Tradational crafts of Japan: silk - The aristocratic fibres
Friday, February 8, 2008 | | |Silk has always been and will almost certainly continue to be the aristocrat of textiles. For centuries, it was the pillar of Japanese export trade, even when the shogunate isolated the country of all foreigners, but less contact, and continued to be until the radical economic changes between the two wars this century.
Silk has been practiced everywhere throughout the country; farms with more than one story used the top story of the cultivation of silkworms. In peace and prosperity of the Edo period (1600-1868), fine silk were in great demand by the samurai class and rich merchants, which surpassed the samurai in economic power. Sumptuary laws did little to stiffle the port of fine silk clothes often money was spent on underwear rather than immediately visible outside kimono.
Commoners were forbidden to wear silk fabrics fine. The only silk they were allowed to wear cloth was made by spinning silk floss in the same manner as cotton or wool. (Son of fine silk yarn are not, but are pulled and reeled from a cocoon of silk.) Fabrics woven with the son of a silk yarn and SLUB superficially resembles cotton brought by the owners. This fabric is known as tsumugi (pongee in Engish). In an ironic reversal, tsumugi is today among the most sought treasure and silk fabrics.
Silk has been practiced everywhere throughout the country; farms with more than one story used the top story of the cultivation of silkworms.

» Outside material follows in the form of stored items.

-- ==== Sys2Proof/Machine/RegMap.lean ====
section
/-! DEFINITION. The register map (R490 to R502 and the register tables of every chapter): one
definition for each field, whose key is 32 * BAR0 byte address + lowest bit, and the list of all
registers, from which a word is read and written. -/

namespace Sys2Proof.Machine

/-- Access types of a field (Table 19.1, R493, R494, R497). -/
inductive Access where
  | ro | wo | rw | rwt | wsq
  deriving DecidableEq, Repr

/-- A field of a register: its key, its width in bits, its access type and its reset value. -/
structure Fld where
  key   : Nat
  width : Nat
  acc   : Access
  reset : Nat
  deriving DecidableEq, Repr

/-- What a read of a register does beside answering (R495): nothing; it is the low word of a 64-bit
value and latches the high word; it is a fault word and latches the high word and SEQ; or it answers
from the path's shadow. -/
inductive Role where
  | plain | low | faultLow | shadowed
  deriving DecidableEq, Repr

/-- A register: name, address of its first copy, strides and counts of its copies, fields of the
first copy, and its role at a read. -/
structure RegRow where
  name : String
  base : Nat
  dims : List (Nat × Nat)
  flds : List Fld
  role : Role := .plain
  deriving DecidableEq, Repr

In peace and prosperity of the Edo period (1600-1868), fine silk were in great demand by the samurai class and rich merchants, which surpassed the samurai in economic power. Sumptuary laws did little to stiffle the port of fine silk clothes often money was spent on underwear rather than immediately visible outside kimono.
Commoners were forbidden to wear silk fabrics fine. The only silk they were allowed to wear cloth was made by spinning silk floss in the same manner as cotton or wool. (Son of fine silk yarn are not, but are pulled and reeled from a cocoon of silk.) Fabrics woven with the son of a silk yarn and SLUB superficially resembles cotton brought by the owners. This fabric is known as tsumugi (pongee in Engish). In an ironic reversal, tsumugi is today among the most sought treasure and silk fabrics.